History & Perspectives
Research Methods
The Brain & Nervous/
Endocrine Systems
Sensation & Perception
Memory, Motivation & Emotion
100

He is known as the "father of psychology" and opened the first psychology lab in 1879

Who is Wilhelm Wundt?

100

The name of the group of people who are NOT exposed to the independent variable in an experiment

What is the Control Group?

100

This is the basic unit of the nervous system that transmits information

What is a Neuron?

100

This is when sensitivity to a constant stimulus decreases over time. (For example, you stop noticing the smell in a room after being there for a while).

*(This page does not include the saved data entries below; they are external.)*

-- ==== Sys2Proof/Laws/State.lean ====
section
/-! SUPPORT. For every named update of the state, one lemma for each field: what the field holds afterwards. -/

namespace Sys2Proof.Machine

/-- The state with the three elements a scan writes (42_ack_reader.md R150) as given. -/
def withReader (rs : ReaderState) (acc : Buf) (accLen : Nat) (s : State) : State :=
  { s with rs := rs, acc := acc, accLen := accLen }

/-! ### `issue` -/

@[simp] theorem issue_acc (ph : Phase) (op : TOp) (len : BitVec 4) (timeout : Millis) (wdata : Buf) (s : State) : (issue ph op len timeout wdata s).acc = s.acc := rfl
@[simp] theorem issue_accLen (ph : Phase) (op : TOp) (len : BitVec 4) (timeout : Millis) (wdata : Buf) (s : State) : (issue ph op len timeout wdata s).accLen = s.accLen := rfl
@[simp] theorem issue_scr (ph : Phase) (op : TOp) (len : BitVec 4) (timeout : Millis) (wdata : Buf) (s : State) : (issue ph op len timeout wdata s).scr = s.scr := rfl
@[simp] theorem issue_scrN (ph : Phase) (op : TOp) (len : BitVec 4) (timeout : Millis) (wdata : Buf) (s : State) : (issue ph op len timeout wdata s).scrN = s.scrN := rfl
@[simp] theorem issue_txf (ph : Phase) (op : TOp) (len : BitVec 4) (timeout : Millis) (wdata : Buf) (s : State) : (issue ph op len timeout wdata s).txf = s.txf := rfl
@[simp] theorem issue_txCount (ph : Phase) (op : TOp) (len : BitVec 4) (timeout : Millis) (wdata : Buf) (s : State) : (issue ph op len timeout wdata s).txCount = s.txCount := rfl
@[simp] theorem issue_budget (ph : Phase) (op : TOp) (len : BitVec 4) (timeout : Millis) (wdata : Buf) (s : State) : (issue ph op len timeout wdata s).budget = s.budget := rfl
@[simp] theorem issue_rs (ph : Phase) (op : TOp) (len : BitVec 4) (timeout : Millis) (wdata : Buf) (s : State) : (issue ph op len timeout wdata s).rs = s.rs := rfl
@[simp] theorem issue_ph (ph : Phase) (op : TOp) (len : BitVec 4) (timeout : Millis) (wdata : Buf) (s : State) : (issue ph op len timeout wdata s).ph = ph := rfl
@[simp] theorem issue_perr (ph : Phase) (op : TOp) (len : BitVec 4) (timeout : Millis) (wdata : Buf) (s : State) : (issue ph op len timeout wdata s).perr = s.perr := rfl
@[simp] theorem issue_err (ph : Phase) (op : TOp) (len : BitVec 4) (timeout : Millis) (wdata : Buf) (s : State) : (issue ph op len timeout wdata s).err = s.err := rfl
@[simp] theorem issue_terr (ph : Phase) (op : TOp) (len : BitVec 4) (timeout : Millis) (wdata : Buf) (s : State) : (issue ph op len timeout wdata s).terr = s.terr := rfl
@[simp] theorem issue_busy (ph : Phase) (op : TOp) (len : BitVec 4) (timeout : Millis) (wdata : Buf) (s : State) : (issue ph op len timeout wdata s).busy = s.busy := rfl
@[simp] theorem issue_done (ph : Phase) (op : TOp) (len : BitVec 4) (timeout : Millis) (wdata : Buf) (s : State) : (issue ph op len timeout wdata s).done = s.done := rfl
@[simp] theorem issue_ack (ph : Phase) (op : TOp) (len : BitVec 4) (timeout : Millis) (wdata : Buf) (s : State) : (issue ph op len timeout wdata s).ack = s.ack := rfl
@[simp] theorem issue_opCode (ph : Phase) (op : TOp) (len : BitVec 4) (timeout : Millis) (wdata : Buf) (s : State) : (issue ph op len timeout wdata s).opCode = s.opCode := rfl
@[simp] theorem issue_opP0 (ph : Phase) (op : TOp) (len : BitVec 4) (timeout : Millis) (wdata : Buf) (s : State) : (issue ph op len timeout wdata s).opP0 = s.opP0 := rfl
@[simp] theorem issue_opP1 (ph : Phase) (op : TOp) (len : BitVec 4) (timeout : Millis) (wdata : Buf) (s : State) : (issue ph op len timeout wdata s).opP1 = s.opP1 := rfl
@[simp] theorem issue_opP2 (ph : Phase) (op : TOp) (len : BitVec 4) (timeout : Millis) (wdata : Buf) (s : State) : (issue ph op len timeout wdata s).opP2 = s.opP2 := rfl
@[simp] theorem issue_opKind (ph : Phase) (op : TOp) (len : BitVec 4) (timeout : Millis) (wdata : Buf) (s : State) : (issue ph op len timeout wdata s).opKind = s.opKind := rfl
@[simp] theorem issue_host (ph : Phase) (op : TOp) (len : BitVec 4) (timeout : Millis) (wdata : Buf) (s : State) : (issue ph op len timeout wdata s).host = s.host := rfl
@[simp] theorem issue_treq (ph : Phase) (op : TOp) (len : BitVec 4) (timeout : Millis) (wdata : Buf) (s : State) : (issue ph op len timeout wdata s).treq = { req := true, op := op.code, len := len, timeout := timeout, wdata := wdata } := rfl
@[simp] theorem issue_trsp (ph : Phase) (op : TOp) (len : BitVec 4) (timeout : Millis) (wdata : Buf) (s : State) : (issue ph op len timeout wdata s).trsp = { s.trsp with rsp := false } := rfl
@[simp] theorem issue_dly (ph : Phase) (op : TOp) (len : BitVec 4) (timeout : Millis) (wdata : Buf) (s : State) : (issue ph op len timeout wdata s).dly = s.dly := rfl
@[simp] theorem issue_rxq (ph : Phase) (op : TOp) (len : BitVec 4) (timeout : Millis) (wdata : Buf) (s : State) : (issue ph op len timeout wdata s).rxq = s.rxq := rfl
@[simp] theorem issue_txq (ph : Phase) (op : TOp) (len : BitVec 4) (timeout : Millis) (wdata : Buf) (s : State) : (issue ph op len timeout wdata s).txq = s.txq := rfl
@[simp] theorem issue_ckSource (ph : Phase) (op : TOp) (len : BitVec 4) (timeout : Millis) (wdata : Buf) (s : State) : (issue ph op len timeout wdata s).ckSource = s.ckSource := rfl
@[simp] theorem issue_ckOut (ph : Phase) (op : TOp) (len : BitVec 4) (timeout : Millis) (wdata : Buf) (s : State) : (issue ph op len timeout wdata s).ckOut = s.ckOut := rfl
@[simp] theorem issue_env (ph : Phase) (op : TOp) (len : BitVec 4) (timeout : Millis) (wdata : Buf) (s : State) : (issue ph op len timeout wdata s).env = s.env := rfl
@[simp] theorem issue_direct (ph : Phase) (op : TOp) (len : BitVec 4) (timeout : Millis) (wdata : Buf) (s : State) : (issue ph op len timeout wdata s).direct = s.direct := rfl
@[simp] theorem issue_fresh (ph : Phase) (op : TOp) (len : BitVec 4) (timeout : Millis) (wdata : Buf) (s : State) : (issue ph op len timeout wdata s).fresh = s.fresh := rfl
@[simp] theorem issue_trace (ph : Phase) (op : TOp) (len : BitVec 4) (timeout : Millis) (wdata : Buf) (s : State) : (issue ph op len timeout wdata s).trace = s.trace := rfl

/-! ### `takeAnswer` -/

@[simp] theorem takeAnswer_acc (s : State) : (takeAnswer s).acc = s.acc := rfl
@[simp] theorem takeAnswer_accLen (s : State) : (takeAnswer s).accLen = s.accLen := rfl
@[simp] theorem takeAnswer_scr (s : State) : (takeAnswer s).scr = s.scr := rfl
@[simp] theorem takeAnswer_scrN (s : State) : (takeAnswer s).scrN = s.scrN := rfl
@[simp] theorem takeAnswer_txf (s : State) : (takeAnswer s).txf = s.txf := rfl
@[simp] theorem takeAnswer_txCount (s : State) : (takeAnswer s).txCount = s.txCount := rfl
@[simp] theorem takeAnswer_budget (s : State) : (takeAnswer s).budget = s.budget := rfl
@[simp] theorem takeAnswer_rs (s : State) : (takeAnswer s).rs = s.rs := rfl
@[simp] theorem takeAnswer_ph (s : State) : (takeAnswer s).ph = s.ph := rfl
@[simp] theorem takeAnswer_perr (s : State) : (takeAnswer s).perr = s.perr := rfl
@[simp] theorem takeAnswer_err (s : State) : (takeAnswer s).err = s.err := rfl
@[simp] theorem takeAnswer_terr (s : State) : (takeAnswer s).terr = s.terr := rfl
@[simp] theorem takeAnswer_busy (s : State) : (takeAnswer s).busy = s.busy := rfl
@[simp] theorem takeAnswer_done (s : State) : (takeAnswer s).done = s.done := rfl
@[simp] theorem takeAnswer_ack (s : State) : (takeAnswer s).ack = s.ack := rfl
@[simp] theorem takeAnswer_opCode (s : State) : (takeAnswer s).opCode = s.opCode := rfl
@[simp] theorem takeAnswer_opP0 (s : State) : (takeAnswer s).opP0 = s.opP0 := rfl
@[simp] theorem takeAnswer_opP1 (s : State) : (takeAnswer s).opP1 = s.opP1 := rfl
@[simp] theorem takeAnswer_opP2 (s : State) : (takeAnswer s).opP2 = s.opP2 := rfl
@[simp] theorem takeAnswer_opKind (s : State) : (takeAnswer s).opKind = s.opKind := rfl
@[simp] theorem takeAnswer_host (s : State) : (takeAnswer s).host = s.host := rfl
@[simp] theorem takeAnswer_treq (s : State) : (takeAnswer s).treq = { s.treq with req := false } := rfl
@[simp] theorem takeAnswer_trsp (s : State) : (takeAnswer s).trsp = { s.trsp with rsp := false } := rfl
@[simp] theorem takeAnswer_dly (s : State) : (takeAnswer s).dly = s.dly := rfl
@[simp] theorem takeAnswer_rxq (s : State) : (takeAnswer s).rxq = s.rxq := rfl
@[simp] theorem takeAnswer_txq (s : State) : (takeAnswer s).txq = s.txq := rfl
@[simp] theorem takeAnswer_ckSource (s : State) : (takeAnswer s).ckSource = s.ckSource := rfl
@[simp] theorem takeAnswer_ckOut (s : State) : (takeAnswer s).ckOut = s.ckOut := rfl
@[simp] theorem takeAnswer_env (s : State) : (takeAnswer s).env = s.env := rfl
@[simp] theorem takeAnswer_direct (s : State) : (takeAnswer s).direct = s.direct := rfl
@[simp] theorem takeAnswer_fresh (s : State) : (takeAnswer s).fresh = s.fresh := rfl
@[simp] theorem takeAnswer_trace (s : State) : (takeAnswer s).trace = s.trace := rfl

/-! ### `takeDelay` -/

@[simp] theorem takeDelay_acc (s : State) : (takeDelay s).acc = s.acc := rfl
@[simp] theorem takeDelay_accLen (s : State) : (takeDelay s).accLen = s.accLen := rfl
@[simp] theorem takeDelay_scr (s : State) : (takeDelay s).scr = s.scr := rfl
@[simp] theorem takeDelay_scrN (s : State) : (takeDelay s).scrN = s.scrN := rfl
@[simp] theorem takeDelay_txf (s : State) : (takeDelay s).txf = s.txf := rfl
@[simp] theorem takeDelay_txCount (s : State) : (takeDelay s).txCount = s.txCount := rfl
@[simp] theorem takeDelay_budget (s : State) : (takeDelay s).budget = s.budget := rfl
@[simp] theorem takeDelay_rs (s : State) : (takeDelay s).rs = s.rs := rfl
@[simp] theorem takeDelay_ph (s : State) : (takeDelay s).ph = s.ph := rfl
@[simp] theorem takeDelay_perr (s : State) : (takeDelay s).perr = s.perr := rfl
@[simp] theorem takeDelay_err (s : State) : (takeDelay s).err = s.err := rfl
@[simp] theorem takeDelay_terr (s : State) : (takeDelay s).terr = s.terr := rfl
@[simp] theorem takeDelay_busy (s : State) : (takeDelay s).busy = s.busy := rfl
@[simp] theorem takeDelay_done (s : State) : (takeDelay s).done = s.done := rfl
@[simp] theorem takeDelay_ack (s : State) : (takeDelay s).ack = s.ack := rfl
@[simp] theorem takeDelay_opCode (s : State) : (takeDelay s).opCode = s.opCode := rfl
@[simp] theorem takeDelay_opP0 (s : State) : (takeDelay s).opP0 = s.opP0 := rfl
@[simp] theorem takeDelay_opP1 (s : State) : (takeDelay s).opP1 = s.opP1 := rfl
@[simp] theorem takeDelay_opP2 (s : State) : (takeDelay s).opP2 = s.opP2 := rfl
@[simp] theorem takeDelay_opKind (s : State) : (takeDelay s).opKind = s.opKind := rfl
@[simp] theorem takeDelay_host (s : State) : (takeDelay s).host = s.host := rfl
@[simp] theorem takeDelay_treq (s : State) : (takeDelay s).treq = s.treq := rfl
@[simp] theorem takeDelay_trsp (s : State) : (takeDelay s).trsp = s.trsp := rfl
@[simp] theorem takeDelay_dly (s : State) : (takeDelay s).dly = { s.dly with req := false, done := false } := rfl
@[simp] theorem takeDelay_rxq (s : State) : (takeDelay s).rxq = s.rxq := rfl
@[simp] theorem takeDelay_txq (s : State) : (takeDelay s).txq = s.txq := rfl
@[simp] theorem takeDelay_ckSource (s : State) : (takeDelay s).ckSource = s.ckSource := rfl
@[simp] theorem takeDelay_ckOut (s : State) : (takeDelay s).ckOut = s.ckOut := rfl
@[simp] theorem takeDelay_env (s : State) : (takeDelay s).env = s.env := rfl
@[simp] theorem takeDelay_direct (s : State) : (takeDelay s).direct = s.direct := rfl
@[simp] theorem takeDelay_fresh (s : State) : (takeDelay s).fresh = s.fresh := rfl
@[simp] theorem takeDelay_trace (s : State) : (takeDelay s).trace = s.trace := rfl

What is sensory adaptation?

100

This is doing something because it is inherently enjoyable or satisfying rather than doing it to earn a reward or avoid punishment

What is intrinsic motivation?

200

This perspective in psychology emphasizes unconscious drives and early childhood experiences

What is the Psychodynamic (or psychoanalytic) perspective?

200

This type of study collects data at one point in time (snapshot) from many people

What is a Cross-sectional study?

200

These are the two major divisions of the peripheral nervous system

What are the Somatic and Autonomic nervous systems?

200

This bodily sense gives you a sense of where your body parts are located in space, even with your eyes closed

What is the kinesthetic sense?

200

This is the third level of Maslow's hierarchy of needs

What is love and belonging?

300

This school of thought focused on breaking consciousness into basic elements using introspection

What is Structuralism?

300

One strength of this research method is that behavior is observed in a natural setting. However, one weakness is a lack of control and possible observer bias.

What is naturalistic observation?

300

This endocrine system uses these to send messages through the bloodstream

What are hormones?

300

This is the smallest change in a stimulus that can be detected.

What is the Difference threshold or Just noticeable difference (JND)?

300

This occurs when previously learned information hinders the recall of newer information (For example, your old password prevents you from remembering your new password)

What is proactive interference? 

400

This approach (influenced by Darwin) studies how behavior and mental processes help people adapt to their environment

What is Functionalism?

400

The main purpose of random assignment in experiments

What is to create equivalent groups so that differences in the outcome can be attributed to the independent variable rather than preexisting differences (confounding variables)

400

This structure connects the two hemispheres of the brain

What is the Corpus callosum? 

400

This uses prior knowledge, expectations, and context to interpret sensory information (For example, reading messy handwriting by guessing words)

What is Top-down processing?

400

This theory of emotion states that an emotional stimulus triggers the physiological response and the subjective experience of emotion simultaneously

What is the Cannon-bard theory?

500

This is the major difference between the focus of behaviorism and humanistic psychology.

What is focusing only on observable behavior and learning through reinforcement (Behaviorism) and  focusing on individual choice, free will, and self-actualization (humanistic psychology)?

500

This research method measures the relationship between two variables (how they change together) while this research method demonstrates how one variable causes change in the other. The first method does not imply causation.

What are correlational research and an experiment?

500

These are the names and functions of the four lobes of the brain

What are the Frontal lobes (decision-making, planning, motor control), Parietal lobes (touch, spatial awareness, sensory integration), Temporal lobes  (hearing and language processing) and Occipital lobes (vision)?

500

This is the process of converting physical energy from the environment into neural signals

What is Transduction?

500

These are the three stages in the classic model of memory (the memory store model)

What are Sensory memory, short-term (working) memory and long-term memory?